The uproar started with supporters of Tillerson, Donald Trump’s pick to be secretary of state, expressing concern about a video purportedly showing a woman taking photos of papers on the table where Tillerson had been sitting on Wednesday.

Bloggers and tweeters determined it was Truong, even though no one contacted her to confirm the allegations.

She was hit with dozens of vicious messages overnight on her Twitter and YouTube accounts, as well as on Facebook, Instagram and even voicemail.

Trolls called Truong “pathetic” and a “sneaky thief.” Some accused her of spying for China, while others called for the Post to fire her.

Palin retweeted the misinformation on Thursday evening:

After the conservative website Gateway Pundit updated a post to state that the person in the video was not Truong, a few readers apologized to the journalist for their comments. “Not all Trump supporters are mindless and the real truth does matter,” one reader wrote. 

Truong said in her article that she was “shocked by how quickly the narrative went from someone trying to identify a woman in a video to another person attaching a name to hordes seizing upon that information as the truth.” 

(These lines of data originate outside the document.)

/-- KILL (R59). -/
def execKill (s : State) : Host.Outcome State Fault Refusal :=
  adminEvent 0x8C replyChk (fun b => bnat b 12 1 == 2) (atOnce fun s b => s.reply b fun s x => s.killKey x.key) s

/-- RELEASE_CORE (R25, R59). -/
def execReleaseCore (s : State) : Host.Outcome State Fault Refusal :=
  adminEvent 0x8C replyChk (fun b => bnat b 12 1 == 3)
    (atOnce fun s b => s.reply b fun s x => s.putCore { s.core x.core with held := none }) s

/-! ### ATS and PRI (R43, R44) -/

/-- Translations that the host now answers with, in the place of its earlier ones for those pages. -/
def State.grant (s : State) (gs : List AtsEntry) : State :=
  { s with iommu := gs.foldl (fun l g => lput l (fun x => x.pasid == g.pasid && x.page == g.page) g) s.iommu }

/-- ATS_INVALIDATE: the translations of the range are gone, and the completion is sent; every access has been performed by then
(R43). -/
def execAtsInvalidate (fn : Fin 2) (pasid page pages : Nat) (grants : List AtsEntry) (s : State) :
    Host.Outcome State Fault Refusal :=
  if !s.ready || s.dead then .next s
  else
    let s : State := { s with
      iommu := s.iommu.filter fun e => !(e.pasid == pasid && decide (page ≤ e.page ∧ e.page < page + pages)) }
    .next ((s.grant grants).out (.invalidateDone fn.val pasid page))

/-- The wave that stands for the first that waits on a key. -/
def State.waiter? (s : State) (k : Nat) : Option Wave :=
  match s.stallsOn k with
  | (w, _) :: _ => some w
  | [] => match (s.cores.flatMap (·.mtx) ++ s.teams.flatMap (·.jobs)).find? fun j => j.fault == some k with
    | some j => s.wave? j.wave
    | none => s.teams.findSome? fun t => (t.cmds.find? fun c => c.fault == some k).bind (s.cmdWave t)

/-- The fault record of a host page that the host refuses: the address and access of the first that waited, and who waits now (R44, R57).
(DEDUCED: log 112) -/
def State.hostRecord (s : State) (p : PriReq) : FaultRec :=
  match s.waiter? p.key with
  | some w => { FaultRec.ofWave s w 2 p.rec_.access.toNat 0 p.rec_.addr with key := p.key }
  | none => p.rec_

/-- A page request that waited for the host's allocation is sent (R44). -/
def State.sendRequest (s : State) : State :=
  match s.pri.find? fun p => !p.sent with
  | none => s
  | some p =>
    if !s.mayRequest then s
    else
      let s : State := { s with pri := lput s.pri (fun x => x.key == p.key) { p with sent := true } }
      match s.ctx? p.ctx with
      | some c => s.out (.pageRequest c.pasid p.page)
      | none => s

/-- PRI_RESPONSE (R44); one that comes while the package is gated is held (R202). -/
def execPriResponse (ctx page : Nat) (code : PriCode) (grants : List AtsEntry) (s : State) : Host.Outcome State Fault Refusal :=
  match s.pri.find? fun p => p.ctx == ctx && p.page == page && p.sent with
  | none => .next s
  | some p =>
    if !s.running then .next (s.holdEvent (.priResponse ctx page code grants))
    else
      let s := { s with pri := s.pri.filter fun x => !(x.ctx == ctx && x.page == page) }.sendRequest
      match code, s.ctx? ctx with
      | .success, _ => .next ((s.grant grants).retryKey p.key)
      | _, some c =>
        if c.trapPolicy then .next (s.trapKey p.key)
        else if s.waitsOn p.key then .next (s.report (s.hostRecord p)) else .next s
      | _, none => .next s

end Machine

end Sys2Proof
end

The woman in the video had not been identified by Friday morning, and Truong isn’t sure that she should be.

“Why are people so quick to look for someone to condemn?” she wrote. “And during the confusion about the woman’s identity, why is it presumed that she is a journalist? Or that taking pictures of notes in an open hearing is illegal? Or, for that matter, that she was even taking pictures of Tillerson’s notes?”

Truong wants people to take a little bit of care to confirm information. She also pleads that “people will give the woman who was at the hearing a chance to explain her actions before questioning her motives.”